[RECORD SET Boundary: Start]
/-- SCR.NS (12:R160). -/
def Cp15.nsBit (c : Cp15) : Bool := bit c.scr 0

/-- Is the processor in the Non-secure world, in this CP15 state and mode? (10:R45) -/
def Cp15.nonSecureIn (c : Cp15) (mode : BitVec 5) : Bool := c.nsBit && mode != modeMon

/-- NS_state of 10:R45. -/
def State.nsState (s : State) : Bool := s.cp15.nonSecureIn s.mode

/-- A world's copy of the banked CP15 registers. -/
def Cp15.bank (c : Cp15) (ns : Bool) : Cp15Bank := if ns then c.nonSecure else c.secure

/-- CP15 with a world's copy replaced. -/
def Cp15.setBank (c : Cp15) (ns : Bool) (b : Cp15Bank) : Cp15 :=
  if ns then { c with nonSecure := b } else { c with secure := b }

/-- The Control Register as a world sees it: its banked bits, the bits that exist once, and bits [6:3], which read as one
(12:R150, R153). -/
def Cp15.control (c : Cp15) (ns : Bool) : Word := (c.bank ns).control ||| c.controlShared ||| 0x00000078#32

/-- A bit of the Control Register of the current world. -/
def State.controlBit (s : State) (i : Nat) : Bool := bit (s.cp15.control s.nsState) i

/-- In Debug state: DSCR[0] (15:R380, R405). -/
def State.halted (s : State) : Bool := bit s.dbg.dscr 0

/-! ### General registers -/

/-- The place of a mode's R13 in the register file; its R14 follows (10:R32). -/
def bankBase (mode : BitVec 5) : Nat :=
  if mode = modeFiq then 20 else if mode = modeSvc then 22 else if mode = modeAbt then 24
  else if mode = modeIrq then 26 else if mode = modeUnd then 28 else if mode = modeMon then 30 else 13

/-- The physical register that a register number other than 15 denotes in a mode (10:R32, R33): R0 to R12 at 0, the User
R13 and R14 at 13, R8_fiq to R12_fiq at 15, then the banked R13 and R14. -/
def bankedReg (mode : BitVec 5) (r : Reg) : Fin 32 :=
  Fin.ofNat 32 <|
    if r.toNat < 8 then r.toNat
    else if r.toNat < 13 then (if mode = modeFiq then r.toNat + 7 else r.toNat)
    else bankBase mode + (r.toNat - 13)

/-- A register other than R15 in a mode's bank. -/
def State.regIn (s : State) (mode : BitVec 5) (r : Reg) : Word := s.regs[bankedReg mode r]

/-- Writing a register other than R15 in a mode's bank. -/
def State.setRegIn (s : State) (mode : BitVec 5) (r : Reg) (v : Word) : State :=
  { s with regs := s.regs.set (bankedReg mode r) v }

/-- CPSR.J: Jazelle state, where T is 0 (10:R43). -/
def State.jazelle (s : State) : Bool := bit s.cpsr 24

/-- The value read from R15: the instruction's address and 8 in ARM state, 4 in Thumb state (10:R36). In Debug state it is the
resume address and 8, 4 or, in Jazelle state, 0; once the PC or the CPSR has been written, any value (15:R409; log 24). -/
def State.readPc (s : State) : Word :=
  if s.halted && s.dbg.pcKnown != .entry then Config.freeWord s.freeCtr
  else if s.halted && s.jazelle then s.pc
  else s.pc + (if s.thumb then 4#32 else 8#32)

/-- R[i] as an operand (10:R33, R36). -/
def State.reg (s : State) (r : Reg) : Word := if r = 15#4 then s.readPc else s.regIn s.mode r

/-- Writing R[i] of the current mode, for a register other than R15; instructions that write R15 branch. -/
def State.setReg (s : State) (r : Reg) (v : Word) : State := s.setRegIn s.mode r v

/-- Going on to the next instruction (10:R37). In Debug state the PC does not move (15:R409). -/
def State.advance (s : State) : State :=
  if s.halted then s else { s with pc := s.pc + (if s.thumb then 2#32 else 4#32) }

/-- Branching: the next instruction is at `target`. In Debug state the PC is then known to be written (15:R409). -/
def State.branch (s : State) (target : Word) : State :=
  if s.halted then { s with pc := target, dbg := { s.dbg with pcKnown := .written } } else { s with pc := target }

/-- Going on after an instruction whose condition failed. In Debug state nothing is then known of the PC that the instruction
would have written (15:R409). -/
def State.skip (s : State) (writesPc : Bool) : State :=
  if s.halted && writesPc then { s with dbg := { s.dbg with pcKnown := .unknown } } else s.advance

/-- The address of an instruction as the state that T and J select aligns it: halfword in Thumb state, byte in Jazelle state, word
in ARM state (10:R35). -/
def alignFor (thumb jazelle : Bool) (a : Word) : Word := if thumb then align2 a else if jazelle then a else align4 a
[RECORD SET Boundary: End]
* **REQUIREMENT**
Go through the entries and copy every line with "advance".

* **PROBLEM SOLUTION**
def State.advance (s : State) : State :=
  if s.halted && writesPc then { s with dbg := { s.dbg with pcKnown := .unknown } } else s.advance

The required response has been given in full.